- _Exercise_:
Among the records that follow, find each line holding the word "hstatus" and copy it.

- _Entries supplied_:
/-- Settles O56: the frame is decoded to its last byte, its checksum is right, and no byte of it is looked at. -/
theorem echoIsNotCompared : Obligations.EchoIsNotCompared := by
  intro s e rest sched h hp hc hvalid hframe hline hs
  have hlen : 3 ≤ e.length ∧ e.length ≤ 260 := by
    have := (e.getD 1 0).isLt
    have := (e.getD 3 0).isLt
    omega
  have hsum := (xorFold_dropLast (List.ne_nil_of_length_pos (by omega))).2 hvalid
  have hrun : ∃ need, Host.Core.run core e.length s = .next (s.echoed need e) := by
    obtain ⟨hcmd, h3, hl⟩ | ⟨hcmd, h5, h0, hl⟩ := hframe
    · exact ⟨_, run_echoDs2 (n := 0) h hp hc hline hs hsum hcmd h3 hl⟩
    · exact ⟨_, run_echoKwp (n := 0) h hp hc hline hs hsum hcmd h5 h0 hl⟩
  obtain ⟨need, hrun⟩ := hrun
  exact ⟨_, hrun, rfl, toNat_rxCount_fed (s := s) (need := need) hlen.2, rfl, rx_fed (need := need) hline⟩

/-! ## The reply phase on a frame that arrives whole (R147 to R155) -/

/-- Bytes in a row of the received frame. -/
theorem readBytes_of_rxFrame {s : State} {f : List Byte} (h : s.rxFrame = f) {k l : Nat} (hl : k + l ≤ f.length) :
    s.mem.readBytes (0x400 + k) l = (f.drop k).take l := by
  subst h
  rw [length_rxFrame] at hl
  exact Memory.readBytes_within s.mem 0x400 hl

theorem zext16_eq_ofNat {b : Byte} {n : Nat} (h : b.toNat = n) : zext16 b = BitVec.ofNat 16 n := by
  have hb := b.isLt
  apply BitVec.eq_of_toNat_eq
  rw [toNat_zext16, h, BitVec.toNat_ofNat]
  omega

section
variable {s : State} {a b : Byte} {d : List Byte}

/-- R149 to R153: a reply from the target with status 0xA0. -/
theorem replyDs2Finish_success (hframe : s.rxFrame = encodeDs2 a (0xA0 :: d)) (hd : d.length ≤ 251)
    (hsent : s.txByte 0 = a) : State.replyDs2Finish .ok s = State.complete { s with
      detail := some .ok, statusRaw := 0xA0, statusClass := .ok, payOff := 3, payLen := BitVec.ofNat 16 d.length } := by
  have hbyte : ∀ i, i < d.length + 4 → s.rxByte i = (encodeDs2 a (0xA0 :: d)).getD i 0 := fun i hi =>
    rxByte_of_rxFrame hframe (by rwa [length_encodeDs2])
  have hlength : (s.rxByte 1).toNat = d.length + 4 := by
    rw [hbyte 1 (by omega)]
    exact toNat_getD_one_encodeDs2 a (p := 0xA0 :: d) (Nat.succ_le_succ hd)
  have hstatus : s.rxByte 1 ≠ 3 := fun h3 => by
    rw [h3, show (3 : Byte).toNat = 3 from rfl] at hlength
    omega
  have hwindow : zext16 (s.rxByte 1) - 4 = BitVec.ofNat 16 d.length := by
    rw [zext16_eq_ofNat hlength, BitVec.ofNat_add]
    exact BitVec.add_sub_cancel _ _
  rw [← hwindow]
  exact replyDs2_success (s := { s with detail := some .ok }) ((hbyte 0 (by omega)).trans hsent.symm) hstatus
    (hbyte 2 (by omega))

/-- R155: any KWP2000 reply. -/
theorem replyKwpFinish_success (hframe : s.rxFrame = encodeKwp a b d) (hd : d.length ≤ 255) :
    State.replyKwpFinish .ok s = State.complete { s with
      detail := some .ok, payOff := 4, payLen := BitVec.ofNat 16 d.length } := by
  have hlength : (s.rxByte 3).toNat = d.length := by
    rw [rxByte_of_rxFrame hframe (by rw [length_encodeKwp]; omega)]
    exact toNat_getD_three_encodeKwp a b hd
  rw [← zext16_eq_ofNat hlength]
  rfl

end

/-- The end of XACT_DS2 with the reply's data `d` after the status byte 0xA0. -/
def State.ds2Replied (s : State) (d : List Byte) : State :=
  let g := encodeDs2 s.reqTarget (0xA0 :: d)
  State.complete { s.fed (ds2Need g) g with
    detail := some .ok, statusRaw := 0xA0, statusClass := .ok, payOff := 3, payLen := BitVec.ofNat 16 d.length }

/-- The end of XACT_KWP with the reply's payload `d`. -/
def State.kwpReplied (s : State) (a b : Byte) (d : List Byte) : State :=
  let g := encodeKwp a b d
  State.complete { s.fed (kwpNeed g) g with detail := some .ok, payOff := 4, payLen := BitVec.ofNat 16 d.length }

section
variable {s : State} {a b : Byte} {d : List Byte} {rest : List RxAnswer} {sched : List Turn} (h : s.Inv)
include h

/-- The payload window holds the reply's data (R153). -/
theorem payload_ds2Replied (hd : d.length ≤ 251) : (s.ds2Replied d).mem.readBytes (0x400 + 3) d.length = d := by
  have hlen : (encodeDs2 s.reqTarget (0xA0 :: d)).length = d.length + 4 := length_encodeDs2 ..
  have hframe : (s.ds2Replied d).rxFrame = encodeDs2 s.reqTarget (0xA0 :: d) :=
    rxFrame_fed (need := 0) h.memWf (by omega)
  rw [readBytes_of_rxFrame hframe (by omega)]
  exact List.take_left' rfl

/-- The payload window holds the reply's payload (R155). -/
theorem payload_kwpReplied (hd : d.length ≤ 255) : (s.kwpReplied a b d).mem.readBytes (0x400 + 4) d.length = d := by
  have hlen : (encodeKwp a b d).length = d.length + 5 := length_encodeKwp ..
  have hframe : (s.kwpReplied a b d).rxFrame = encodeKwp a b d := rxFrame_fed (need := 0) h.memWf (by omega)
  rw [readBytes_of_rxFrame hframe (by omega)]
  exact List.take_left' rfl

variable (hp : s.phase = .awaitingReply) (hc : s.rxCount = 0)
include hp hc

theorem run_replyDs2 (hcmd : s.cmd = 0x06) (hd : d.length ≤ 251)
    (hline : s.lineGives (encodeDs2 s.reqTarget (0xA0 :: d)) rest)
    (hs : s.schedule = List.replicate (d.length + 4) .engine ++ sched) :
    Host.Core.run core (d.length + 4) s = .next (s.ds2Replied d) := by
  have hr := runs_replyDs2 hp hcmd
  have hlen : (encodeDs2 s.reqTarget (0xA0 :: d)).length = d.length + 4 := length_encodeDs2 ..
  have hbyte := toNat_getD_one_encodeDs2 s.reqTarget (p := 0xA0 :: d) (Nat.succ_le_succ hd)
  obtain ⟨_, _, hsent⟩ := h.sent (.inr hp)
  have hrun := run_ds2_whole hr hc (h.decNeed_frameStart hr.1 hc) (h.decAcc_frameStart hc) hs hline (Nat.le_of_eq hlen)
    (by omega) (hbyte.trans hlen.symm)
  rw [if_pos (xorFold_encodeDs2 _ _), hlen, replyDs2Finish_success (rxFrame_fed h.memWf (by omega)) hd
    ((txByte_fed h.memWf _ _ (by decide)).trans (hsent hcmd))] at hrun
  exact hrun

theorem run_replyKwp (hcmd : s.cmd = 0x07) (hd : d.length ≤ 255) (hline : s.lineGives (encodeKwp a b d) rest)
    (hs : s.schedule = List.replicate (d.length + 5) .engine ++ sched) :
    Host.Core.run core (d.length + 5) s = .next (s.kwpReplied a b d) := by
  have hr := runs_replyKwp hp hcmd
  have hlen : (encodeKwp a b d).length = d.length + 5 := length_encodeKwp ..
  have hbyte := toNat_getD_three_encodeKwp a b hd
  have hrun := run_kwp_whole hr hc (h.decNeed_frameStart hr.1 hc) (h.decAcc_frameStart hc) hs hline (Nat.le_of_eq hlen)
    (by omega) rfl (by omega)
  rw [if_pos (xorFold_encodeKwp _ _ _), hlen, replyKwpFinish_success (rxFrame_fed h.memWf (by omega)) hd] at hrun
  exact hrun

end

/-! ## Both transactions end to end -/

/-- Settles O58: the accept, the echo's bytes and the reply's bytes. -/
theorem ds2TransactionEndToEnd : Obligations.Ds2TransactionEndToEnd := by
  intro s d rest sched h hb hpresent hfit hd hline hs
  have hexec := exec_xactDs2 hb hpresent hfit
  have hu := inv_exec h hexec
  have hsize := length_ds2Request s
  have hlength : (s.ds2Request.getD 1 0).toNat = s.ds2Request.length := by
    rw [hsize, ← length_payload]
    exact toNat_getD_one_encodeDs2 s.reqTarget (by rwa [length_payload])
  rw [← hsize] at hs ⊢
  have hline := lineGives_append.1 hline
  have hrest : State.lineGives (s.fed 0 s.ds2Request) (encodeDs2 s.reqTarget (0xA0 :: d)) rest := rx_fed hline
  have hecho := run_echoDs2 hu rfl rfl hline hs (xorFold_encodeDs2 _ _) rfl (by omega) hlength
  have hv := inv_run hu hecho
  have hreply := run_replyDs2 hv rfl rfl rfl hd hrest (schedule_fed (need := 0) hs)
  refine ⟨_, _, hexec, (run_add hecho).trans hreply, rfl, rfl, rfl, rfl, rfl, ?_, rfl, ?_, payload_ds2Replied hv hd, rfl,
    ?_⟩
  · exact toNat_ofNat_count (by omega)
  · exact toNat_ofNat_count (by omega)
  · exact rx_fed (need := 0) hrest

/-- Settles O59: the accept, the echo's bytes and the reply's bytes. -/
theorem kwpTransactionEndToEnd : Obligations.KwpTransactionEndToEnd := by
  intro s a b d rest sched h hb hpresent hd hline hs
  have hexec := exec_xactKwp hb hpresent
  have hu := inv_exec h hexec
  have hsize := length_kwpRequest s
  have hbyte := s.reqLen.isLt
  have hlength : (s.kwpRequest.getD 3 0).toNat + 5 = s.kwpRequest.length := by
    rw [hsize, ← length_payload]
    exact congrArg (· + 5) (toNat_getD_three_encodeKwp _ _ (by rw [length_payload]; omega))
  rw [← hsize] at hs ⊢
  have hline := lineGives_append.1 hline
  have hrest : State.lineGives (s.fed 0 s.kwpRequest) (encodeKwp a b d) rest := rx_fed hline
  have hecho := run_echoKwp hu rfl rfl hline hs (xorFold_encodeKwp _ _ _) rfl (by omega) rfl hlength
  have hv := inv_run hu hecho
  have hreply := run_replyKwp hv rfl rfl rfl hd hrest (schedule_fed (need := 0) hs)
  refine ⟨_, _, hexec, (run_add hecho).trans hreply, rfl, rfl, rfl, rfl, ?_, rfl, ?_, payload_kwpReplied hv hd, rfl, ?_⟩
  · exact toNat_ofNat_count (by omega)
  · exact toNat_ofNat_count (by omega)
  · exact rx_fed (need := 0) hrest

end Sys2Proof.Machine
end

section
/-! PROOFS. A command depends on nothing that an earlier command left (R157): two states at the same point of the same
command stay so, from the accept on and over every step of the Engine. -/

namespace Sys2Proof.Machine

/-! ## The request (R29 to R32, R140) -/

namespace State.sameRequest

variable {s t : State} (h : s.sameRequest t)
include h

theorem tooLong_eq : t.tooLong = s.tooLong := by
  obtain ⟨_, _, hlen, _⟩ := h
  rw [State.tooLong, hlen]
  rfl

theorem payload_eq : t.payload = s.payload := by
  obtain ⟨_, _, hlen, _, hpayload, _⟩ := h
  have hbyte := s.reqLen.isLt
  rw [State.payload, State.payload, hlen]
  exact Memory.readBytes_congr fun i hi => hpayload i (by omega)

theorem ds2Request_eq : t.ds2Request = s.ds2Request := by
  obtain ⟨htarget, _⟩ := id h
  rw [State.ds2Request, State.ds2Request, h.payload_eq, htarget]

theorem kwpRequest_eq : t.kwpRequest = s.kwpRequest := by
  obtain ⟨htarget, hsource, _⟩ := id h
  rw [State.kwpRequest, State.kwpRequest, h.payload_eq, htarget, hsource]

theorem csumPresent_eq : t.csumPresent = s.csumPresent := by
  obtain ⟨_, _, hlen, hwritten, _⟩ := h
  simp only [State.csumPresent, State.lenWritten, State.payloadWritten, hlen, hwritten]

theorem ds2Present_eq : t.ds2Present = s.ds2Present := by
  obtain ⟨_, _, hlen, hwritten, _⟩ := h
  simp only [State.ds2Present, State.lenWritten, State.tooLong, State.targetWritten, State.payloadWritten, hlen, hwritten]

- _Finished exercise_:
  have hstatus : s.rxByte 1 ≠ 3 := fun h3 => by
  exact replyDs2_success (s := { s with detail := some .ok }) ((hbyte 0 (by omega)).trans hsent.symm) hstatus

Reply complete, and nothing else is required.